### What the task requires
Copy each record exactly, word for word.

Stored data
==*==
-- ==== Sys2Proof/Laws/Fabric.lean ====
section
/-! SUPPORT. What each operation of Machine/Fabric.lean can change, in the terms of Laws/Eff.lean: one lemma an operation. -/

namespace Sys2Proof.Machine

theorem State.freed_eff : ∀ s input m, Eff 4294967296 s (State.freed s input m) := by
  intro s input m
  unfold State.freed
  split
  · exact Eff.refl ..
  · extract_lets +onlyGivenNames x0
    clear_value x0
    exact (State.setPort_eff ..).mono rfl

theorem State.takeIf_eff : ∀ s f, Eff 4294967304 s (State.takeIf s f) := by
  intro s f
  unfold State.takeIf
  split
  · exact Eff.refl ..
  · extract_lets +onlyGivenNames x0
    refine Eff.cut x0 ?_ ?_
    · subst x0
      refine (State.freed_eff ..).step rfl ?_
      exact (State.updFab_eff ..).mono rfl
    intro hx
    clear_value x0
    refine Eff.ite ?_ ?_
    · assumption
    · refine (State.pumpPort_eff ..).step rfl ?_
      assumption

theorem State.takeFab_eff : ∀ s m, Eff 4294967304 s (State.takeFab s m) := by
  intro s m
  unfold State.takeFab
  exact (State.takeIf_eff ..).mono rfl

theorem State.sendOn_eff : ∀ s p dst kind_ payload, Eff 4294967304 s (State.sendOn s p dst kind_ payload) := by
  intro s p dst kind_ payload
  unfold State.sendOn
  extract_lets +onlyGivenNames x0
  clear_value x0
  extract_lets +onlyGivenNames x1
  clear_value x1
  extract_lets +onlyGivenNames x2
  refine Eff.cut x2 ?_ ?_
  · subst x2
    exact (State.updFab_eff ..).mono rfl
  intro hx
  clear_value x2
  extract_lets +onlyGivenNames x3
  clear_value x3
  refine (State.pumpPort_eff ..).step rfl ?_
  refine (State.setPort_eff ..).step rfl ?_
  assumption

theorem State.due_eff : ∀ s input m, Eff 4294967304 s (State.due s input m) := by
  intro s input m
  unfold State.due
  refine Eff.ite ?_ ?_
  · extract_lets +onlyGivenNames x0
    refine Eff.cut x0 ?_ ?_
    · subst x0
      exact (State.freed_eff ..).mono rfl
    intro hx
    clear_value x0
    refine Eff.ite ?_ ?_
    · refine (State.sendOn_eff ..).step rfl ?_
      assumption
    · refine (State.updFab_eff ..).step rfl ?_
      assumption
  · exact (State.updFab_eff ..).mono rfl

theorem State.drain_eff : ∀ s fuel key, Eff 4294967304 s (State.drain s fuel key) := by
  intro s fuel key
  induction fuel generalizing s key with
  | zero =>
    rw [State.drain]
    exact Eff.refl ..
  | succ n ih =>
    rw [State.drain]
    split
    · exact Eff.refl ..
    · refine (ih ..).step rfl ?_
      refine (State.due_eff ..).step rfl ?_
      exact (State.updFab_eff ..).mono rfl

theorem State.closeGap_eff : ∀ s key, Eff 4294967296 s (State.closeGap s key) := by
  intro s key
  unfold State.closeGap
  refine Eff.ite ?_ ?_
  · exact Eff.refl ..
  · refine (State.updFab_eff ..).step rfl ?_
    exact Eff.refl ..

theorem State.arrive_eff : ∀ s input m, Eff 4294967304 s (State.arrive s input m) := by
  intro s input m
  unfold State.arrive
  extract_lets +onlyGivenNames x0
  extract_lets +onlyGivenNames x1
  refine Eff.ite ?_ ?_
  · extract_lets +onlyGivenNames x2
    refine Eff.cut x2 ?_ ?_
    · subst x2
      refine (State.due_eff ..).step rfl ?_
      exact (State.updFab_eff ..).mono rfl
    intro hx
    clear_value x2
    refine (State.closeGap_eff ..).step rfl ?_
    refine (State.drain_eff ..).step rfl ?_
    assumption
  · refine Eff.ite ?_ ?_
    · refine (State.freed_eff ..).step rfl ?_
      exact Eff.refl ..
    · extract_lets +onlyGivenNames x3
      clear_value x3
      exact (State.updFab_eff ..).mono rfl

theorem State.accept_eff : ∀ s p m, Eff 4294967560 s (State.accept s p m) := by
  intro s p m
  unfold State.accept
  refine Eff.ite ?_ ?_
  · refine (State.freed_eff ..).step rfl ?_
    exact Eff.refl ..
  · refine Eff.ite ?_ ?_
    · refine (State.freed_eff ..).step rfl ?_
      exact (State.raise_eff ..).mono rfl
    · refine Eff.ite ?_ ?_
      · refine (State.updFab_eff ..).step rfl ?_
        exact Eff.refl ..
      · refine (State.arrive_eff ..).step rfl ?_
        exact Eff.refl ..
==*==
### Answer for this exercise
-- ==== Sys2Proof/Laws/Fabric.lean ====
section
/-! SUPPORT. What each operation of Machine/Fabric.lean can change, in the terms of Laws/Eff.lean: one lemma an operation. -/

namespace Sys2Proof.Machine

theorem State.freed_eff : ∀ s input m, Eff 4294967296 s (State.freed s input m) := by
  intro s input m
  unfold State.freed
  split
  · exact Eff.refl ..
  · extract_lets +onlyGivenNames x0
    clear_value x0
    exact (State.setPort_eff ..).mono rfl

theorem State.takeIf_eff : ∀ s f, Eff 4294967304 s (State.takeIf s f) := by
  intro s f
  unfold State.takeIf
  split
  · exact Eff.refl ..
  · extract_lets +onlyGivenNames x0
    refine Eff.cut x0 ?_ ?_
    · subst x0
      refine (State.freed_eff ..).step rfl ?_
      exact (State.updFab_eff ..).mono rfl
    intro hx
    clear_value x0
    refine Eff.ite ?_ ?_
    · assumption
    · refine (State.pumpPort_eff ..).step rfl ?_
      assumption

theorem State.takeFab_eff : ∀ s m, Eff 4294967304 s (State.takeFab s m) := by
  intro s m
  unfold State.takeFab
  exact (State.takeIf_eff ..).mono rfl

theorem State.sendOn_eff : ∀ s p dst kind_ payload, Eff 4294967304 s (State.sendOn s p dst kind_ payload) := by
  intro s p dst kind_ payload
  unfold State.sendOn
  extract_lets +onlyGivenNames x0
  clear_value x0
  extract_lets +onlyGivenNames x1
  clear_value x1
  extract_lets +onlyGivenNames x2
  refine Eff.cut x2 ?_ ?_
  · subst x2
    exact (State.updFab_eff ..).mono rfl
  intro hx
  clear_value x2
  extract_lets +onlyGivenNames x3
  clear_value x3
  refine (State.pumpPort_eff ..).step rfl ?_
  refine (State.setPort_eff ..).step rfl ?_
  assumption

theorem State.due_eff : ∀ s input m, Eff 4294967304 s (State.due s input m) := by
  intro s input m
  unfold State.due
  refine Eff.ite ?_ ?_
  · extract_lets +onlyGivenNames x0
    refine Eff.cut x0 ?_ ?_
    · subst x0
      exact (State.freed_eff ..).mono rfl
    intro hx
    clear_value x0
    refine Eff.ite ?_ ?_
    · refine (State.sendOn_eff ..).step rfl ?_
      assumption
    · refine (State.updFab_eff ..).step rfl ?_
      assumption
  · exact (State.updFab_eff ..).mono rfl

theorem State.drain_eff : ∀ s fuel key, Eff 4294967304 s (State.drain s fuel key) := by
  intro s fuel key
  induction fuel generalizing s key with
  | zero =>
    rw [State.drain]
    exact Eff.refl ..
  | succ n ih =>
    rw [State.drain]
    split
    · exact Eff.refl ..
    · refine (ih ..).step rfl ?_
      refine (State.due_eff ..).step rfl ?_
      exact (State.updFab_eff ..).mono rfl

theorem State.closeGap_eff : ∀ s key, Eff 4294967296 s (State.closeGap s key) := by
  intro s key
  unfold State.closeGap
  refine Eff.ite ?_ ?_
  · exact Eff.refl ..
  · refine (State.updFab_eff ..).step rfl ?_
    exact Eff.refl ..

theorem State.arrive_eff : ∀ s input m, Eff 4294967304 s (State.arrive s input m) := by
  intro s input m
  unfold State.arrive
  extract_lets +onlyGivenNames x0
  extract_lets +onlyGivenNames x1
  refine Eff.ite ?_ ?_
  · extract_lets +onlyGivenNames x2
    refine Eff.cut x2 ?_ ?_
    · subst x2
      refine (State.due_eff ..).step rfl ?_
      exact (State.updFab_eff ..).mono rfl
    intro hx
    clear_value x2
    refine (State.closeGap_eff ..).step rfl ?_
    refine (State.drain_eff ..).step rfl ?_
    assumption
  · refine Eff.ite ?_ ?_
    · refine (State.freed_eff ..).step rfl ?_
      exact Eff.refl ..
    · extract_lets +onlyGivenNames x3
      clear_value x3
      exact (State.updFab_eff ..).mono rfl

theorem State.accept_eff : ∀ s p m, Eff 4294967560 s (State.accept s p m) := by
  intro s p m
  unfold State.accept
  refine Eff.ite ?_ ?_
  · refine (State.freed_eff ..).step rfl ?_
    exact Eff.refl ..
  · refine Eff.ite ?_ ?_
    · refine (State.freed_eff ..).step rfl ?_
      exact (State.raise_eff ..).mono rfl
    · refine Eff.ite ?_ ?_
      · refine (State.updFab_eff ..).step rfl ?_
        exact Eff.refl ..
      · refine (State.arrive_eff ..).step rfl ?_
        exact Eff.refl ..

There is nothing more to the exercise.